São concepções que pretendem transformar o sistema capitalista, com a sua
carga de exploração, de desigualdade e violência, numa neutra «economia de
mercado». O grande capital nacional e internacional elege e promove o mercado
como o alfa e o omega de toda a vida económica e social, usando-o para
prosseguir os seus interesses de classe. O que fazem, através do
condicionamento do mercado pelo Estado - «regulando-o» e «administrando-o»
quando liberaliza, privatiza e intervém, através da fixação de preços ou da
gestão da «procura pública», da aquisição pelo Estado de bens e serviços, ou do
financiamento público do grande capital, através da sua força económica.
2.3.2. O mercado interno, medido pela
procura interna, corresponde actualmente a cerca de 108% do PIB - 69% de produção nacional e 39% de importações -, o que
demonstra inequivocamente quanto o mercado interno é importante para a produção
nacional e para o crescimento económico do País.
O mercado interno
nacional (satisfação das necessidades das famílias, das empresas e do Estado)

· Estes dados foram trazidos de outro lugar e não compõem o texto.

/-- R103, R122: each command is the meaning of exactly one word. -/
def Obligations.CommandHasExactlyOneWord : Prop :=
  ∀ (w : Word) (c : Command), decodeCommand w = .command c ↔ w = encodeCommand c

/-- R105: the CODE values 0x04..0x0F, 0x14..0x1F and 0x25..0xFF are illegal and no other is; the word's other bits have no
say. By R226 the command then ends with ILLEGAL_CMD and nothing but STATUS changes. -/
def Obligations.UnassignedCodeIsIllegalCommand : Prop :=
  ∀ w : Word,
    (decodeCommand w = .illegal ↔
      (0x04 ≤ w.toNat % 256 ∧ w.toNat % 256 ≤ 0x0F) ∨ (0x14 ≤ w.toNat % 256 ∧ w.toNat % 256 ≤ 0x1F) ∨
        0x25 ≤ w.toNat % 256) ∧
    ∀ s : State, Ready s → decodeCommand w = .illegal → RunsTo (.wr 0x00 w) s (failed .illegalCmd s)

/-- R104: an assigned CODE with a 1 in a bit the row's mask covers outside CODE is a reserved form, and its command ends with
BAD_ARG and nothing but STATUS changes. The used ARG bits are written out from R102. -/
def Obligations.ReservedArgBitsAreBadArg : Prop :=
  ∀ w : Word,
    let code := w.toNat % 256
    let arg := w.toNat / 256
    (decodeCommand w = .reserved ↔
      (code ∈ [0x00, 0x01, 0x10, 0x11, 0x13, 0x20, 0x21, 0x22, 0x23, 0x24] ∧ arg ≠ 0) ∨ (code = 0x02 ∧ arg ≥ 65536) ∨
        (code = 0x03 ∧ arg ≥ 2) ∨ (code = 0x12 ∧ arg ≥ 256)) ∧
    ∀ s : State, Ready s → decodeCommand w = .reserved → RunsTo (.wr 0x00 w) s (failed .badArg s)

/-- Words written out from R102, R103, R108 and R109 to R117. The opcode bytes are R10's defaults, which R10 marks as
general knowledge (log 10, PRESUMED). -/
def Obligations.SpecWordsDecode : Prop :=
  decode Config.defaultOpcodes (.command 0b00000000000000000110010000000010#32) = .ok (.setClock 100) ∧
  decode Config.defaultOpcodes (.command 0b00000000000000001010010100010010#32) = .ok (.txByte 0xA5) ∧
  decode Config.defaultOpcodes (.command 0b00000000000000000000000000100010#32) = .ok .program ∧
  decode Config.defaultOpcodes (.access 0b000000100#9 0) = .ok (.rd 0x04) ∧
  decode Config.defaultOpcodes (.access 0b100001100#9 0x12345678) = .ok (.wr 0x0C 0x12345678) ∧
  decode Config.defaultOpcodes (.frame [0x02, 0x12, 0x34, 0x56]) = .ok (.pp 0x123456) ∧
  decode Config.defaultOpcodes (.frame [0x9F]) = .ok .rdid

/-! ## The host's accesses -/

/-- R200: RD in its twelve cases, at the offsets the pseudocode writes out: a next state in which the host has read the
register's word and nothing else has changed, whether or not a command runs. At any other offset RD is refused. -/
def Obligations.HostReadReturnsTheRegister : Prop :=
  (∀ (a : Byte) (s : State), (a.toNat % 4 ≠ 0 ∨ a.toNat > 0x2C) → exec (.rd a) s = .refused .badOffset) ∧
  ∀ s : State,
    let hostReads (a : Byte) (v : Word) : Prop := exec (.rd a) s = .next { s with reads := s.reads ++ [(a, v)] }
    hostReads 0x00 0 ∧ hostReads 0x04 (readReg .status s) ∧ hostReads 0x08 (readReg .config s) ∧
    hostReads 0x0C (readReg .offset s) ∧ hostReads 0x10 (readReg .byteCount s) ∧ hostReads 0x14 (readReg .clkKhz s) ∧
    hostReads 0x18 (readReg .timing s) ∧ hostReads 0x1C (readReg .chipId s) ∧ hostReads 0x20 (readReg .rxData s) ∧
    hostReads 0x24 (readReg .pins s) ∧ hostReads 0x28 (readReg .progress s) ∧ hostReads 0x2C (readReg .pollLimit s)

/-- The fields of the twelve register words, as sums of field values at the bit positions of R26, R27, R32 to R38, R40 to
R43 and the codes of R221; every other bit reads 0. PINS bit 4 is the model's free value for MISO (log 6). -/
def Obligations.RegisterWordsHoldTheirFields : Prop :=
  ∀ s : State,
    let code : Nat :=
      match s.result with
      | .ok => 0
      | .unsupported => 1
      | .wrongStreamMode => 2
      | .badArg => 3
      | .illegalCmd => 4
      | .sourceShort => 5
      | .timeout => 6
    let iface : Nat :=
      match s.iface with
      | .singleLane => 0
      | .dualLane => 1
      | .quadLane => 2
      | .twoWire => 3
    (readReg .cmd s).toNat = 0 ∧
    (readReg .status s).toNat = s.busy.toNat + 16 * code + 256 * s.errSticky.toNat + 512 * s.csActive.toNat ∧
    (readReg .config s).toNat = iface + 256 * (decide (s.proto = .series24)).toNat ∧
    (readReg .offset s).toNat = s.offset.toNat ∧
    (readReg .byteCount s).toNat = s.byteCount.toNat ∧
    (readReg .clkKhz s).toNat = s.clkKhz.toNat ∧
    (readReg .timing s).toNat = s.timing.half.toNat + 1024 * s.timing.bit.toNat + 1048576 * s.timing.byte.toNat ∧
    (readReg .chipId s).toNat =
      s.chipId.mfr.toNat + 256 * s.chipId.typ.toNat + 65536 * s.chipId.cap.toNat + 2147483648 * s.chipId.valid.toNat ∧
    (readReg .rxData s).toNat = s.rxData.toNat ∧
    (readReg .pins s).toNat =
      s.pins.sck.toNat + 2 * s.pins.mosi.toNat + 4 * s.pins.csN.toNat + 8 * s.pins.wpN.toNat +
        16 * (Config.freePinMiso s.reads.length).toNat ∧
    (readReg .progress s).toNat = s.progress.toNat ∧
    (readReg .pollLimit s).toNat = s.pollLimit.toNat

/-- R201: WR in the order of its pseudocode. An illegal offset is refused; a write while BUSY = 1 is refused; CONFIG, OFFSET,
BYTECOUNT and POLL_LIMIT store the value, masked as the rule says, and nothing else changes; a CMD write answers a next state
that differs in BUSY = 1 and SEQ = RUNNING(V, point) alone (StartCommand); a read-only register refuses. -/
def Obligations.HostWriteStoresOrStartsOrRefuses : Prop :=
  ∀ (a : Byte) (v : Word) (s : State),
    if a.toNat % 4 ≠ 0 ∨ a.toNat > 0x2C then exec (.wr a v) s = .refused .badOffset
    else if s.busy = true then exec (.wr a v) s = .refused .writeWhileBusy
    else if a = 0x00 then ∃ point, exec (.wr a v) s = .next { s with busy := true, seq := .running v point }
    else if a = 0x08 then
      ∃ i p, exec (.wr a v) s = .next { s with iface := i, proto := p } ∧
        readReg .config { s with iface := i, proto := p } = v &&& 0x00000103
    else if a = 0x0C then exec (.wr a v) s = .next { s with offset := v }
    else if a = 0x10 then
      ∃ n, exec (.wr a v) s = .next { s with byteCount := n } ∧
        readReg .byteCount { s with byteCount := n } = v &&& 0x1FFFFFFF
    else if a = 0x2C then exec (.wr a v) s = .next { s with pollLimit := v }
    else exec (.wr a v) s = .refused .readOnlyRegister

/-- R204: while BUSY = 1 no register write and no command has a step. -/
def Obligations.NoWriteWhileACommandRuns : Prop :=
  ∀ s : State, s.busy = true →
    (∀ (r : Reg) (v : Word), exec (.wr r.offsetOf v) s = .refused .writeWhileBusy) ∧
    ∀ c : Command, exec c.instr s = .refused .writeWhileBusy

/-- R205: an offset outside 0x00..0x2C or not a multiple of 4, an access that is not 32 bits wide, and a write of a read-only
register are refused. -/
def Obligations.IllegalAccessesAreRefused : Prop :=
  (∀ (a : Byte) (v : Word) (s : State), (a.toNat > 0x2C ∨ a.toNat % 4 ≠ 0) →
    exec (.rd a) s = .refused .badOffset ∧ exec (.wr a v) s = .refused .badOffset) ∧
  (∀ (a : HostAccess) (s : State), a.size ≠ 4 →
    step { s with host := { wait := 0, act := .access a } :: s.host } = .refused .accessWidth) ∧
  ∀ (r : Reg) (v : Word) (s : State), r ∈ [.status, .clkKhz, .timing, .chipId, .rxData, .pins, .progress] →
    s.busy = false → exec (.wr r.offsetOf v) s = .refused .readOnlyRegister
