/-- Settles O8: the refusals in their order, then one write for each register of an idle block. -/
theorem hostWriteStoresOrStartsOrRefuses : Obligations.HostWriteStoresOrStartsOrRefuses := by
  intro a v s
  by_cases hoff : a.toNat % 4 ≠ 0 ∨ a.toNat > 0x2C
  · rw [if_pos hoff]
    exact exec_wr_badOffset ((atOffset_eq_none_iff a).mpr hoff) v s
  rw [if_neg hoff]
  obtain ⟨r, rfl⟩ := (offset_cases a).resolve_left (mt (atOffset_eq_none_iff a).mp hoff)
  by_cases hbusy : s.busy = true
  · rw [if_pos hbusy]
    exact exec_wr_busy hbusy r v
  rw [if_neg hbusy]
  have hb : s.busy = false := Bool.eq_false_of_not_eq_true hbusy
  cases r with
  | cmd => exact exec_wr_cmd_started hb v
  | config => exact ⟨_, _, exec_wr_config hb v, configWord_writeConfig v s⟩
  | offset => exact exec_wr_offset hb v
  | byteCount => exact ⟨_, exec_wr_byteCount hb v, byteCount_writeByteCount v s⟩
  | pollLimit => exact exec_wr_pollLimit hb v
  | status | clkKhz | timing | chipId | rxData | pins | progress => exact exec_wr_readOnly rfl hb v

/-- Settles O9: a write of any register, and a command's start, meet BUSY = 1 first. -/
theorem noWriteWhileACommandRuns : Obligations.NoWriteWhileACommandRuns := by
  intro s hb
  refine ⟨exec_wr_busy hb, fun c => ?_⟩
  rw [exec_command_eq_startLines]
  exact startLines_busy hb _ _

/-- Settles O10: the offset, the width and the read-only register. -/
theorem illegalAccessesAreRefused : Obligations.IllegalAccessesAreRefused := by
  refine ⟨fun a v s h => ?_, fun a s ha => ?_, fun r v s hr hb => ?_⟩
  · have hnone : Reg.atOffset a = none := (atOffset_eq_none_iff a).mpr h.symm
    exact ⟨exec_rd_badOffset hnone s, exec_wr_badOffset hnone v s⟩
  · rw [step_hostDue rfl]
    exact if_neg ha
  · have hro : ∀ r ∈ ([.status, .clkKhz, .timing, .chipId, .rxData, .pins, .progress] : List Reg),
        writableOffset r.offsetOf = false := by decide
    exact exec_wr_readOnly (hro r hr) hb v

/-! ### StartCommand (R202) -/

/-- A started command whose one line is a raise ends in the engine's next step, and STATUS alone tells of it (R222). -/
theorem step_started_raise {s : State} (hs : s.host = []) (w : Word) {r : Result} (hr : r ≠ .ok) :
    step (started w [.raise r] s) = .next { s with result := r, errSticky := true, busy := false, seq := .idle } := by
  have hend : complete r (started w [.raise r] s) =
      { s with result := r, errSticky := true, busy := false, seq := .idle } := by
    simp only [complete, started, stickyAfter, bne_iff_ne.mpr hr, Bool.or_true]
  rw [step_no_host (by exact hs), engineTurn_line (started_seq w _ s), perform_of_raises rfl, hend]

/-- Settles O11: a command's own lines, or the one raise that a word of no command stands for. -/
theorem cmdWriteStartsTheCommand : Obligations.CmdWriteStartsTheCommand := by
  intro s hb
  refine ⟨fun c => ?_, fun w r h => ?_⟩
  · have hx : exec c.instr s = .next (started (encodeCommand c) (commandLines c s) s) :=
      (exec_command_eq_startLines c s).trans (startLines_idle hb _ _)
    exact ⟨commandLines c s, hx, (exec_cmdWrite (Laws.Codec.decodeCommand_encodeCommand c) s).trans hx⟩
  · obtain ⟨hx, hr⟩ : startCommand w s = startLines w [.raise r] s ∧ r ≠ .ok := by
      rcases h with ⟨hw, rfl⟩ | ⟨hw, rfl⟩ <;> exact ⟨by rw [startCommand, hw], nofun⟩
    exact ⟨[.raise r], by rw [exec_wr_cmd hb, hx]; exact startLines_idle hb w _, fun hs => step_started_raise hs w hr⟩

/-! ### What the host has read (R206)

No line of the engine reads the host's history, and none writes it. -/

/-- The state with another history of the host's reads. -/
def State.withReads (rs : List (Byte × Word)) (s : State) : State := { s with reads := rs }

theorem effect_withReads (l : Line) (rs : List (Byte × Word)) (s : State) :
    effect l (s.withReads rs) = (effect l s).withReads rs := by
  cases l <;> rfl

theorem expand_withReads (l : Line) (rs : List (Byte × Word)) (s : State) : expand l (s.withReads rs) = expand l s := by
  cases l <;> rfl

theorem raises_withReads (l : Line) (rs : List (Byte × Word)) (s : State) : raises l (s.withReads rs) = raises l s := by
  cases l <;> rfl

theorem perform_withReads (l : Line) (cmd : Word) (rest : List Line) (rs : List (Byte × Word)) (s : State) :
    perform l cmd rest (s.withReads rs) = (perform l cmd rest s).withReads rs := by
  have hraises : raises l (s.withReads rs) = raises l s := raises_withReads l rs s
  cases h : raises l s with
  | some c =>
    rw [perform_of_raises h, perform_of_raises (hraises.trans h)]
    rfl
  | none =>
    rw [perform_of_not_raises h, perform_of_not_raises (hraises.trans h), effect_withReads, expand_withReads]
    rfl

theorem engineTurn_withReads {s u : State} (h : engineTurn s = .next u) (rs : List (Byte × Word)) :
    engineTurn (s.withReads rs) = .next (u.withReads rs) := by
  cases hs : s.seq with
  | idle =>
    rw [engineTurn_idle hs] at h
    cases h
    exact engineTurn_idle hs
  | running cmd point =>
    cases point with
    | nil =>
      rw [engineTurn_finish hs] at h
      cases h
      exact engineTurn_finish hs
    | cons l rest =>
      rw [engineTurn_line hs] at h
      cases h
      rw [engineTurn_line (by exact hs), perform_withReads]

/-- Settles O12: the read adds to the host's history, which the engine's step neither reads nor writes. -/
theorem hostReadsDisturbNothing : Obligations.HostReadsDisturbNothing :=
  fun r s => ⟨_, exec_rd_reg r s, rfl, fun _ hu => engineTurn_withReads hu _⟩

/-! ### The duties of the outside (R208) -/

/-- The outcome is a next state, and no refusal. -/
def Answers (o : Out) : Prop := ∃ t, o = .next t

theorem answers_next (t : State) : Answers (.next t) := ⟨t, rfl⟩

theorem not_answers_refused (r : Refusal) : ¬ Answers (.refused r) := by
  rintro ⟨t, h⟩
  cases h

theorem engineTurn_answers (s : State) : Answers (engineTurn s) := by
  cases hs : s.seq with
  | idle => exact ⟨_, engineTurn_idle hs⟩
  | running cmd point =>
    cases point with
    | nil => exact ⟨_, engineTurn_finish hs⟩
    | cons l rest => exact ⟨_, engineTurn_line hs⟩

theorem exec_rd_answers_iff (a : Byte) (s : State) : Answers (exec (.rd a) s) ↔ legalOffset a = true := by
  rcases offset_cases a with hnone | ⟨r, rfl⟩
  · rw [exec_rd_badOffset hnone, legalOffset_of_atOffset_none hnone]
    exact iff_of_false (not_answers_refused _) Bool.false_ne_true
  · rw [exec_rd_reg]
    exact iff_of_true (answers_next _) (legalOffset_offsetOf r)

theorem exec_wr_answers_of_writable {r : Reg} (hr : writableOffset r.offsetOf = true) {s : State} (hb : s.busy = false)
    (v : Word) : Answers (exec (.wr r.offsetOf v) s) := by
  cases r with
  | cmd =>
    obtain ⟨point, h⟩ := exec_wr_cmd_started hb v
    exact ⟨_, h⟩
  | config => exact ⟨_, exec_wr_config hb v⟩
  | offset => exact ⟨_, exec_wr_offset hb v⟩
  | byteCount => exact ⟨_, exec_wr_byteCount hb v⟩
  | pollLimit => exact ⟨_, exec_wr_pollLimit hb v⟩
  | status | clkKhz | timing | chipId | rxData | pins | progress => cases hr

theorem exec_wr_answers_iff (a : Byte) (v : Word) (s : State) :
    Answers (exec (.wr a v) s) ↔ (legalOffset a && writableOffset a && !s.busy) = true := by
  rcases offset_cases a with hnone | ⟨r, rfl⟩
  · rw [exec_wr_badOffset hnone, legalOffset_of_atOffset_none hnone]
    exact iff_of_false (not_answers_refused _) Bool.false_ne_true
  rw [legalOffset_offsetOf, Bool.true_and]
  cases hb : s.busy with
  | true =>
    rw [exec_wr_busy hb, Bool.not_true, Bool.and_false]
    exact iff_of_false (not_answers_refused _) Bool.false_ne_true
  | false =>
    rw [Bool.not_false, Bool.and_true]
    cases hr : writableOffset r.offsetOf with
    | true => exact iff_of_true (exec_wr_answers_of_writable hr hb v) rfl
    | false =>
      rw [exec_wr_readOnly hr hb]
      exact iff_of_false (not_answers_refused _) Bool.false_ne_true

theorem accessTurn_answers_iff (a : HostAccess) (s : State) : Answers (accessTurn a s) ↔ accessLegal a s = true := by
  unfold accessTurn accessLegal decodeAccess
  by_cases hsize : a.size = 4
  · rw [if_pos hsize, hsize]
    cases hrw : a.descriptor.getLsbD 8 with
    | true => exact exec_wr_answers_iff _ a.data s
    | false => exact exec_rd_answers_iff _ s
  · rw [if_neg hsize, beq_false_of_ne hsize]
    exact iff_of_false (not_answers_refused _) Bool.false_ne_true

theorem step_streamMode {m : StreamMode} {s : State} {q : List HostMove}
    (h : s.host = { wait := 0, act := .streamMode m } :: q) :
    step s = if s.busy then .refused .streamModeWhileBusy else .next { s with host := q, streamMode := m } :=
  step_hostDue h

/-- Settles O59: the due change, on BUSY. -/
theorem streamModeChangesOnlyWhileIdle : Obligations.StreamModeChangesOnlyWhileIdle :=
  fun _ _ _ h => ⟨fun hb => (step_streamMode h).trans (if_neg (ne_true_of_eq_false hb)),
    fun hb => (step_streamMode h).trans (if_pos hb)⟩

/-- Settles O13: the agent whose turn it is; of the outside's moves only an access and a change of the mode can be
refused. -/
theorem stepAnswersExactlyWhenDutiesAreKept : Obligations.StepAnswersExactlyWhenDutiesAreKept := by
  intro s
  change Answers (step s) ↔ _
  unfold dutyKept
  cases hq : s.host with
  | nil =>
    rw [step_no_host hq]
    exact iff_of_true (engineTurn_answers s) rfl
  | cons m q =>
    obtain ⟨wait, act⟩ := m
    cases wait with
    | succ k =>
      rw [step_engineNext hq]
      exact iff_of_true (engineTurn_answers _) (by cases act <;> rfl)
    | zero =>
      cases act with
      | access a =>
        rw [step_hostDue hq]
        exact accessTurn_answers_iff a { s with host := q }
      | waitIdle gap =>
        rw [step_waitIdle hq]
        exact iff_of_true (answers_next _) rfl
      | streamMode m =>
        rw [step_streamMode hq]
        cases hb : s.busy with
        | true => exact iff_of_false (not_answers_refused _) Bool.false_ne_true
        | false => exact iff_of_true (answers_next _) rfl
      | reset =>
        rw [step_hostDue hq]
        exact iff_of_true (answers_next _) rfl
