-- ==== Sys2Proof/WellFormed.lean ====
section
/-! DEFINITION. When a command term fits its word: UNIT is 10 bits and IDX is 8 bits (30_encoding.md R111). -/

namespace Sys2Proof

/-- The operand fits the 10-bit UNIT field (R111). -/
def unitFits (u : Nat) : Bool := u < 1024

/-- The operand fits the 8-bit IDX field (R111). -/
def idxFits (i : Nat) : Bool := i < 256

/-- The operands of a command fit the fields of its word (R111, R115, R116). -/
def Instr.wf : Instr → Bool
  | .qput q _ => unitFits q
  | .qget q => unitFits q
  | .qlen q => unitFits q
  | .qcap q => unitFits q
  | .settask t i _ => unitFits t && idxFits i
  | .runtask t i => unitFits t && idxFits i
  | .getmask t w => unitFits t && idxFits w
  | .tsize t => unitFits t
  | .tret => true
  | .setlvlv v p => unitFits v && idxFits p
  | .setlvlp pid p => unitFits pid && idxFits p
  | .rdlvl v => unitFits v
  | .setdmac ch v => unitFits ch && idxFits v
  | .instgt g i _ => unitFits g && idxFits i
  | .gdemux g => unitFits g
  | .rdgrp g => unitFits g
  | .clrgrp g i => unitFits g && idxFits i
  | .rdgen g => unitFits g

end Sys2Proof
end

tem cada vez menos resposta por via da produção nacional de bens e serviços
devido aos estrangulamentos dos sectores produtivos e é cada vez mais ocupado por
importações. A taxa de cobertura das importações pelas exportações tem vindo a
degradar-se face à crescente diminuição da produção nacional - na agricultura,
nas pescas e na indústria e à invasão de produção estrangeira.
Dependendo do
crescimento e do desenvolvimento económico, para além de uma política de
protecção da produção nacional (possível mesmo no quadro das regras da UE), o
nível do mercado interno é reflexo da evolução do PIB e do rendimento
disponível e sua distribuição pelas diferentes classes, camadas e tipos de
consumo, sendo que nos últimos anos tendo sido fortemente condicionado pelas
restrições orçamentais por via do Pacto de Estabilidade, afectando a procura pública.
O grande capital
nacional, com pequenas excepções, actua dominantemente no mercado nacional e em
áreas de reduzida, ou mesmo nula, concorrência internacional.
Ao contrário, o
mercado externo, relativamente às empresas nacionais, é dominantemente ocupado
pela actividade industrial, associada às PME, com excepção da pasta e papel e
dos produtos siderúrgicos, actividades ligadas ao grande capital nacional e
estrangeiro. Por outro lado, as microempresas estão viradas fundamentalmente
para o mercado interno.
As grandes empresas
multinacionais que actuam na área industrial - sobretudo automóvel,
electrónica, TIC, têxtil e calçado, e alguns produtos mineiros - trabalham
dominantemente para a exportação, dominando já uma parte importante desse
mercado.
O turismo tem,
obviamente, uma elevada componente associada ao exterior - 15% da estrutura das
exportações, em 2005 -, ou seja, o grande peso dos turistas estrangeiros no
total da actividade, sendo que a exportação de serviços já começa, de forma
persistente, a ter algum significado: cerca de 5,5% do PIB.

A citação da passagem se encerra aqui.